The company also is touting the availability of $125 million in backup funding to cover unexpected expenses. Current plant owner Entergy, NorthStar points out, has pledged far less.

If the change in ownership occurs, "the possibility of up to $40 million in future 'guarantees' from Entergy would be replaced by current access to up to $125 million in funding commitments from NorthStar," administrators wrote in a Dec. 4 response to the NRC.

Federal officials will consider NorthStar's answers as part of regulatory deliberations that will extend into next year.

"We plan to conclude our review of the Vermont Yankee license transfer application by the end of March," NRC spokesman Neil Sheehan said. "That is contingent upon the responses to our request for additional information that were just submitted being satisfactory."

NorthStar, a demolition and cleanup company, wants to buy Vermont Yankee by the end of 2018. The company has promised to decommission and restore most of the property by 2030 and possibly as early as 2026, which is decades faster than Entergy has been planning.

The NRC and the Vermont Public Utility Commission are reviewing the proposed change in ownership.

Both of those reviews are taking longer than Entergy and NorthStar had hoped. The companies asked the NRC to complete its work by year's end, but the federal agency recently said that timeline isn't long enough and issued a series of questions about the NorthStar deal.

The response submitted by Entergy and NorthStar spans more than 250 pages. The packet includes resumes of key figures in the proposed decommissioning project as well as a detailed explanation of NorthStar's role in other, smaller decommissioning projects.

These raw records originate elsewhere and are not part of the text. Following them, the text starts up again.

-- ==== Sys2Proof/Tests/Slice0.lean ====
section
/-! SUPPORT. The model's own tests, their expected values from the spec's worked examples and vectors (95_test_vectors.md,
R97), and a witness for the hypotheses of each statement. -/

namespace Sys2Proof.Tests

open Sys2Proof Sys2Proof.Machine

/-! ## Helpers -/

/-- The function (0, d, 0). -/
def fn0 (d : Dev) : FnAddr := ⟨0, d, 0⟩

/-- A memory with dword k of (0, d, 0) set, for each (k, v). -/
def dwords (d : Dev) (l : List (DwordNo × Word)) : Memory :=
  l.foldl (fun m p => m.writeDword (cfgAddr 0 d 0 p.1) p.2) []

/-- Right after reset, with (0, d, 0) as the reference backend's only present function. -/
def refState (d : Dev) (values masks : List (DwordNo × Word)) : State :=
  { State.reset with ca := 0, cfg := .reference [fn0 d] (dwords d values) (dwords d masks) }

/-- The state an instruction leads to. -/
def after (i : Instr) (s : State) : State :=
  match exec i s with
  | .next t => t
  | .fault _ => s
  | .refused _ => s

/-- RES after an instruction. -/
def resOf (i : Instr) (s : State) : Option Result := (after i s).res

/-- A port trace, as the vectors write it. -/
def oa (a : Word) : PortRecord := ⟨.outlAddr, a⟩
/-- (IN, v) -/
def rd (v : Word) : PortRecord := ⟨.inlData, v⟩
/-- (OD, v) -/
def wr (v : Word) : PortRecord := ⟨.outlData, v⟩

/-! ## WellFormed: an ill-formed statement for each check is refused -/

theorem test_wf_idx : (Asm.decbar 0 3 0 8).wellFormed = false ∧ (Asm.decbar 0 3 0 7).wellFormed = true := by decide

theorem test_wf_val : (Asm.lsb 0x100000000).wellFormed = false ∧ (Asm.cfgwr 0 0 0 0 0x100000000).wellFormed = false ∧
    (Asm.msb 0xFFFFFFFF).wellFormed = true := by decide

theorem test_wf_out_port : (Asm.outl 0xCFD 0).wellFormed = false ∧ (Asm.outl 0xCF8 0).wellFormed = true := by decide

theorem test_wf_in_port : (Asm.inl 0xCF8).wellFormed = false ∧ (Asm.inl 0xCFC).wellFormed = true := by decide

/-! ## Decoding (R97, DC-1 to DC-16) -/

theorem test_decode_accessor :
    decodeCommand 0x0000000010011310#64 = .ok (.cfgrd 1 2 3 0x10) ∧
    decodeCommand 0x1234567820FFFFFF#64 = .ok (.cfgwr 255 31 7 0xFF 0x12345678) ∧
    decodePort 0x50CF8#20 0x80011310 = .ok (.outlAddr 0x80011310) ∧
    decodePort 0x40CFC#20 0 = .ok .inlData ∧ decodePort 0x50CFC#20 1 = .ok (.outlData 1) := by decide

theorem test_decode_probe_family :
    decodeCommand 0x000000003000F800#64 = .ok (.hasmf 0 31) ∧
    decodeCommand 0x0000000040001100#64 = .ok (.probe 0 2 1) := by decide

theorem test_decode_decbar : decodeCommand 0x000000005E001800#64 = .ok (.decbar 0 3 0 7) := by decide

theorem test_decode_scans :
    decodeCommand 0x0000001060000000#64 = .ok (.lsb 0x10) ∧
    decodeCommand 0x8000000070000000#64 = .ok (.msb 0x80000000) := by decide

theorem test_decode_enum : decodeCommand 0x0000000080000000#64 = .ok .enum := by decide

theorem test_decode_illegal :
    ([0x0000000000000000#64, 0x0000000090000000#64, 0xFFFFFFFFF0000000#64, 0x0000000110011310#64,
        0x0000000011011310#64, 0x0000000012011310#64, 0x0000000030001100#64, 0x0000000030001001#64,
        0x0000000040001101#64, 0x0000000050001810#64, 0x0000000060000001#64, 0x0000000180000000#64].all
      fun w => decide (decodeCommand w = .error (.illegalCommand w))) = true := by decide

/-- R111: outl to 0xCF8 decodes through the table's numbering too; a 24-bit descriptor outside the format is no row. -/
theorem test_decode_table_word :
    decodeTableWord 20 0x50CF8 = some (.outlAddr 0) ∧ decodeTableWord 64 0x80000000 = some .enum ∧
    decodeTableWord 24 0x150CF8 = none := by decide

/-- R94 to R96, AD-6: masking, hexadecimal numbers, and a pseudo-instruction. -/
theorem test_assemble :
    assembleLine "cfgrd 1, 2, 3, 0x10".toList = some (.command 0x0000000010011310#64) ∧
    assembleLine "cfgrd 0, 33, 9, 0".toList = some (.command 0x0000000010000900#64) ∧
    assembleLine "cfgrd32 1, 2, 3, 0x13".toList = some (.command 0x0000000010011310#64) ∧
    assembleLine "decbar 0, 3, 0, 8".toList = none := by decide

/-- R95, and log 22: spaces around operands do not count, one inside a number is refused. -/
theorem test_assemble_spaces :
    assembleLine "outl 0xCF8,  0x80011310 ".toList = some (.transaction 0x50CF8 0x80011310) ∧
    assembleLine "cfgrd 1 0, 2, 3, 4".toList = none ∧ assembleLine "enum".toList = some (.command 0x80000000) := by decide

/-! ## CFGRD, CFGWR and the port transactions -/

/-- Setup of the RW vectors. -/
def rwState : State := refState 0 [(0, 0xAABBCCDD), (3, 0x00800000)] [(3, 0x000000FF)]

/-- RW-4 and RW-5. -/
theorem test_cfgrd_shifts :
    resOf (.cfgrd 0 0 0 0x03) rwState = some (.u32 0x000000AA) ∧
    resOf (.cfgrd 0 0 0 0x0E) rwState = some (.u32 0x00000080) := by decide

/-- RW-8: an absent function reads as all ones; its records. -/
theorem test_cfgrd_absent :
    resOf (.cfgrd 0 1 0 0x02) rwState = some (.u32 0x0000FFFF) ∧
    (after (.cfgrd 0 1 0 0x02) rwState).tr = [oa 0x80000800, rd 0xFFFFFFFF] := by decide

/-- RW-6: the value is not shifted. -/
theorem test_cfgwr_unshifted :
    (after (.cfgwr 0 0 0 0x0E 0x12) rwState).cfg.read 0 0 0 3 = 0x00800012 ∧
    (after (.cfgwr 0 0 0 0x0E 0x12) rwState).tr = [oa 0x8000000C, wr 0x00000012] := by decide

/-- RW-9. -/
theorem test_cfgwr_absent :
    resOf (.cfgwr 0 1 0 0 0) rwState = some .unit ∧
    (after (.cfgwr 0 1 0 0 0) rwState).cfg.read 0 1 0 0 = 0xFFFFFFFF := by decide

/-- PT-1. -/
theorem test_outlAddr : (after (.outlAddr 0x80011310) rwState).ca = 0x80011310 := by decide

/-- PT-7 and PT-8, at dword 3 of (0,0,0): bits 1:0 and 30:24 do not route. -/
theorem test_inlData_routes :
    (after .inlData { rwState with ca := 0xFF00000F }).tr = [rd 0x00800000] := by decide

/-- PT-2. -/
theorem test_inlData_disabled :
    (after .inlData { rwState with ca := 0x00011310 }).refused =
      some (.unadmittedPortAccess 0x40CFC none 0x00011310) := by decide

/-- The write rule of R31 through the latch. -/
theorem test_outlData :
    (after (.outlData 0x12) { rwState with ca := 0x8000000C }).cfg.read 0 0 0 3 = 0x00800012 := by decide

/-- PT-3. -/
theorem test_outlData_disabled :
    (after (.outlData 1) { rwState with ca := 0x00011310 }).refused =
      some (.unadmittedPortAccess 0x50CFC (some 1) 0x00011310) := by decide

/-! ## HASMF and PROBE -/

/-- MF-1, MF-3, MF-5, MF-6. -/
theorem test_hasmf :
    resOf (.hasmf 0 1) (refState 1 [(3, 0x00800000)] []) = some (.bool true) ∧
    resOf (.hasmf 0 1) (refState 1 [(3, 0x007F0000)] []) = some (.bool false) ∧
    resOf (.hasmf 0 1) (refState 1 [(3, 0x80000000)] []) = some (.bool false) ∧
    resOf (.hasmf 0 1) (refState 1 [(3, 0x00008000)] []) = some (.bool false) := by decide

/-- MF-7. -/
theorem test_hasmf_absent : resOf (.hasmf 0 1) rwState = some (.bool true) := by decide

/-- PR-1. -/
theorem test_probe :
    resOf (.probe 0 2 0) (refState 2 [(0, 0x12348086), (2, 0x02000003), (15, 0x0000010B)] []) =
      some (.idRecord ⟨0, 2, 0, 0x8086, 0x1234, 0x02, 0x00, 0x00, 0x03, 0x0B⟩) := by decide

/-- PR-4, and PR-1's addresses. -/
theorem test_probe_fields :
    resOf (.probe 0 2 0) (refState 2 [(2, 0xFFEEDDCC)] []) =
      some (.idRecord ⟨0, 2, 0, 0, 0, 0xFF, 0xEE, 0xDD, 0xCC, 0⟩) ∧
    ((after (.probe 0 2 0) (refState 2 [] [])).tr.filter fun r => r.kind == .outlAddr) =
      [oa 0x80001000, oa 0x80001000, oa 0x80001008, oa 0x80001008, oa 0x80001008, oa 0x80001008, oa 0x8000103C] := by
  decide

/-! ## DECBAR -/

/-- Setup of the DECBAR vectors: the header-type byte, the BAR of slot `idx` and its mask. -/
def barState (ht : Byte) (idx : BarIdx) (raw mask : Word) : State :=
  refState 3 [(3, ht.setWidth 32 <<< 16), (4 + idx.setWidth 6, raw)] [(4 + idx.setWidth 6, mask)]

It also contains responses on two key issues: How NorthStar will manage spent fuel, and how it will provide contingency funding for the Vermont Yankee job.

Spent fuel is a long-term liability for whoever owns the plant because the federal government has not met a statutory obligation to develop a national repository for high-level radioactive waste. Nuclear plant owners regularly sue the U.S. Department of Energy to recover spent fuel storage costs.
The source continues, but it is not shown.